PROVIDED RECORDS START
/-- R122: shrinking and growing back leaves the items and the size, and the cursor reduced modulo the smaller size. -/
def Obligations.ShrinkThenGrowKeepsTheItems : Prop :=
  ∀ (s : State) (ctx : Ctx) (m : Nat), s.Inv → s.Accepts .rs ctx → 1 ≤ m → m < s.rs.store.lsize →
    ∃ t, execEach [.rsResize ctx m, .rsResize ctx s.rs.store.lsize] s = .next t ∧
      t.rs.store = { lsize := s.rs.store.lsize, wc := s.rs.store.wc % m, items := s.rs.store.items } ∧
      (t.rs.store.wc = s.rs.store.wc ↔ s.rs.store.wc < m)

/-- R53: after single writes and nothing else, the item of age `a` is at the logical offsets `-1 - a` and `LSIZE - 1 - a`. -/
def Obligations.OffsetsNameAges : Prop :=
  ∀ (cap : Nat) (S : Store) (vs : List Item), Store.Ok cap S →
    ∃ S', writeEach cap S vs = .ok S' ∧ S'.lsize = S.lsize ∧
      ∀ (a : Nat) (h : a < vs.length), a < S.lsize →
        stReadAt cap S' (-1 - (a : Int)) = .ok (vs[vs.length - 1 - a]) ∧
        stReadAt cap S' ((S.lsize : Int) - 1 - a) = .ok (vs[vs.length - 1 - a])

/-! ### The delay line (41_delayline.md) -/

/-- R130: the request is clamped to `[0, DL_MAXD]` and split exactly into a floor and a fraction in `[0, 1)`, never `-0`; the store is
not touched. -/
def Obligations.DlSetdelayClampsAndSplits : Prop :=
  ∀ (s : State) (ctx : Ctx) (d : Item), cfgValid s.cfg = true → s.Accepts .dl ctx → isNaN d = false →
    ∃ (n : Nat) (f : Item),
      exec (.dlSetdelay ctx d) s = .next (s.afterDl ctx s.dl.store n f s.nanDraws []) ∧
      signBit f = false ∧ mag f < oneMag ∧
      (if val d ≤ 0 then n = 0 ∧ f = 0#64
       else if ((s.cfg.dlMaxd * oneMag : Nat) : Int) ≤ val d then n = s.cfg.dlMaxd ∧ f = 0#64
       else ((n * oneMag + mag f : Nat) : Int) = val d)

/-- R131, R133: the input is written at the cursor, then tap `r` is the item at offset `C - 1 - DINT - r` from the new cursor, and the
output is the configured interpolation of the four taps. -/
def Obligations.DlProcessWritesThenInterpolates : Prop :=
  ∀ (s : State) (ctx : Ctx) (x : Item), s.Inv → s.Accepts .dl ctx →
    ∃ m, Memory.wf m = true ∧
      (∀ p, Memory.read m p = if p = s.dl.store.wc then x else Memory.read s.dl.store.items p) ∧
      let C := s.cfg.dlMaxd + s.cfg.dlGuard
      let wc := (s.dl.store.wc + 1) % C
      let tap : Int → Item := fun r => Memory.read m (((wc : Int) + ((C : Int) - 1 - s.dl.dint - r)) % C).toNat
      exec (.dlProcess ctx x) s = .next (s.afterDl ctx { lsize := C, wc := wc, items := m } s.dl.dint s.dl.dfrac (s.nanDraws + 4)
        [interp s.cfg.dlMode s.nanDraws (tap (-1)) (tap 0) (tap 1) (tap 2) s.dl.dfrac])

/-- R132: `DL.CLEAR` makes every slot zero; the delay and the cursor stay. -/
def Obligations.DlClearKeepsDelayAndCursor : Prop :=
  ∀ (s : State) (ctx : Ctx), s.Accepts .dl ctx →
    ∃ m, exec (.dlClear ctx) s =
        .next (s.afterDl ctx { lsize := s.dl.store.lsize, wc := s.dl.store.wc, items := m } s.dl.dint s.dl.dfrac s.nanDraws []) ∧
      ∀ p, Memory.read m p = 0#64

/-- R134 to R136: what each mode computes. -/
def Obligations.InterpolationByMode : Prop :=
  ∀ (k : Nat) (a b c d f : Item),
    interp .none k a b c d f = b ∧
    interp .linear k a b c d f = fadd (k + 3) (fmul (k + 1) (fsub k 0x3FF0000000000000#64 f) b) (fmul (k + 2) f c) ∧
    interp .cubic4 k a b c d f = Config.interpCubic4.fn a b c d f

/-- R137: every interpolator has P_INTERP0, whatever NaNs are drawn: `NONE` and `LINEAR` by what they compute, `CUBIC4` because R4 admits
no other function (log 4). -/
def Obligations.EveryInterpolatorHasPInterp0 : Prop :=
  ∀ (mode : DlMode) (k : Nat), PInterp0 (interp mode k)

/-- R138: after a delay of 0 is set, a finite input comes back as a number, given finite history; in mode `NONE` every
input comes back bit for bit. -/
def Obligations.DelayZeroIdentity : Prop :=
  ∀ (s : State) (ctx : Ctx) (x : Item), s.Inv → s.Accepts .dl ctx →
    ∃ t y, execEach [.dlSetdelay ctx 0#64, .dlProcess ctx x] s = .next t ∧
      t.port.outbox.head? = some (okResponse [y]) ∧
      (s.cfg.dlMode = .none → y = x) ∧
      (isFinite x = true → (∀ p, isFinite (Memory.read s.dl.store.items p) = true) →
        val y = val x)

/-- R140: with a fraction of 0 and at least `DINT + 1` calls, the last output is the input `DINT` calls earlier: bit for bit in mode
`NONE`, as a number in every mode given finite inputs and finite history. -/
def Obligations.IntegerDelaysAreExact : Prop :=
  ∀ (s : State) (ctx : Ctx) (xs : List Item) (h : s.dl.dint < xs.length), s.Inv → s.Accepts .dl ctx → s.dl.dfrac = 0#64 →
    ∃ t y, execEach (xs.map (Instr.dlProcess ctx)) s = .next t ∧
      t.port.outbox.head? = some (okResponse [y]) ∧
      (s.cfg.dlMode = .none → y = xs[xs.length - 1 - s.dl.dint]) ∧
      ((∀ x ∈ xs, isFinite x = true) → (∀ p, isFinite (Memory.read s.dl.store.items p) = true) →
        val y = val (xs[xs.length - 1 - s.dl.dint]))

/-! ### The allpass (42_allpass.md) -/

/-- R150: both stores take the new size and reduce their cursors; no item is touched. -/
def Obligations.ApSetlenResizesBothStores : Prop :=
  ∀ (s : State) (ctx : Ctx) (d : Nat), s.Accepts .ap ctx → 1 ≤ d → d ≤ s.cfg.apCap →
    exec (.apSetlen ctx d) s = .next (s.afterAp ctx
      { lsize := d, wc := s.ap.ff.wc % d, items := s.ap.ff.items }
      { lsize := d, wc := s.ap.fb.wc % d, items := s.ap.fb.items } s.ap.gain s.nanDraws [])

/-- R151: the gain is stored as given, whatever it is. -/
def Obligations.ApSetgainStoresUnchecked : Prop :=
  ∀ (s : State) (ctx : Ctx) (g : Item), s.Accepts .ap ctx →
    exec (.apSetgain ctx g) s = .next (s.afterAp ctx s.ap.ff s.ap.fb g s.nanDraws [])

/-- R152: the two oldest samples are read, the output computed with three rounded operations, and the input and the output written
over them; both cursors move by one. -/
def Obligations.ApProcessReadsThenWrites : Prop :=
  ∀ (s : State) (ctx : Ctx) (x : Item), s.Inv → s.Accepts .ap ctx →
    ∃ ff fb, Memory.wf ff = true ∧ Memory.wf fb = true ∧
      let x1 := Memory.read s.ap.ff.items s.ap.ff.wc
      let y1 := Memory.read s.ap.fb.items s.ap.fb.wc
      let y := fadd (s.nanDraws + 2) x1 (fmul (s.nanDraws + 1) s.ap.gain (fsub s.nanDraws x y1))
      (∀ p, Memory.read ff p = if p = s.ap.ff.wc then x else Memory.read s.ap.ff.items p) ∧
      (∀ p, Memory.read fb p = if p = s.ap.fb.wc then y else Memory.read s.ap.fb.items p) ∧
      exec (.apProcess ctx x) s = .next (s.afterAp ctx
        { lsize := s.ap.ff.lsize, wc := (s.ap.ff.wc + 1) % s.ap.ff.lsize, items := ff }
        { lsize := s.ap.fb.lsize, wc := (s.ap.fb.wc + 1) % s.ap.fb.lsize, items := fb } s.ap.gain (s.nanDraws + 3) [y])

/-- R153: `AP.CLEAR` makes every slot of both stores zero; cursors, length and gain stay. -/
def Obligations.ApClearZeroesBothStores : Prop :=
  ∀ (s : State) (ctx : Ctx), s.Accepts .ap ctx →
    ∃ ff fb, exec (.apClear ctx) s = .next (s.afterAp ctx
        { lsize := s.ap.ff.lsize, wc := s.ap.ff.wc, items := ff }
        { lsize := s.ap.fb.lsize, wc := s.ap.fb.wc, items := fb } s.ap.gain s.nanDraws []) ∧
      ∀ p, Memory.read ff p = 0#64 ∧ Memory.read fb p = 0#64

/-- R154: with zero histories, call `n` answers `y[n] = x[n-D] + g (x[n] - y[n-D])`, each operation rounded, where samples before the
first are `+0`. -/
def Obligations.AllpassDifferenceEquation : Prop :=
  ∀ (s : State) (ctx : Ctx) (xs : List Item), s.Inv → s.Accepts .ap ctx →
    (∀ p, Memory.read s.ap.ff.items p = 0#64 ∧ Memory.read s.ap.fb.items p = 0#64) →
    ∃ (t : State) (ys : List Item), execEach (xs.map (Instr.apProcess ctx)) s = .next t ∧
      ys.length = xs.length ∧
      t.port.outbox = (ys.map (fun y => okResponse [y])).reverse ++ s.port.outbox ∧
      ∀ n, n < xs.length →
        let k := s.nanDraws + 3 * n
        let D := s.ap.ff.lsize
        let xD := if n < D then 0#64 else xs.getD (n - D) 0#64
        let yD := if n < D then 0#64 else ys.getD (n - D) 0#64
        ys.getD n 0#64 = fadd (k + 2) xD (fmul (k + 1) s.ap.gain (fsub k (xs.getD n 0#64) yD))

/-! ### Sample arithmetic (00_scope.md R9) -/

/-- R9: a sum of finite samples is the nearest binary64 to the exact sum, ties to even; it is infinite exactly from the rounding
threshold `2^1024 - 2^970` on, with the sign of the sum. -/
def Obligations.AdditionIsCorrectlyRounded : Prop :=
  ∀ (k : Nat) (a b : Item), isFinite a = true → isFinite b = true →
    let z := val a + val b
    let r := fadd k a b
    isNaN r = false ∧
    (isFinite r = true → ∀ w, isFinite w = true →
      (val r - z).natAbs ≤ (val w - z).natAbs ∧
      ((val w - z).natAbs = (val r - z).natAbs → val w ≠ val r → r.getLsbD 0 = false)) ∧
    (isInf r = true ↔ (2 ^ 54 - 1) * 2 ^ 2044 ≤ z.natAbs) ∧
    (z ≠ 0 → signBit r = decide (z < 0)) ∧
    (z = 0 → signBit r = (signBit a && signBit b))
PROVIDED RECORDS END
**TASK DESCRIPTION**
Every line above from the line with "let wc := (s.dl.store.wc + 1) % C" to the line with "[interp s.cfg.dlMode s.nanDraws", both included, must be reproduced exactly, and no other line may appear.

**SOLVED EXERCISE**
      let wc := (s.dl.store.wc + 1) % C
      let tap : Int → Item := fun r => Memory.read m (((wc : Int) + ((C : Int) - 1 - s.dl.dint - r)) % C).toNat
      exec (.dlProcess ctx x) s = .next (s.afterDl ctx { lsize := C, wc := wc, items := m } s.dl.dint s.dl.dfrac (s.nanDraws + 4)
        [interp s.cfg.dlMode s.nanDraws (tap (-1)) (tap 0) (tap 1) (tap 2) s.dl.dfrac])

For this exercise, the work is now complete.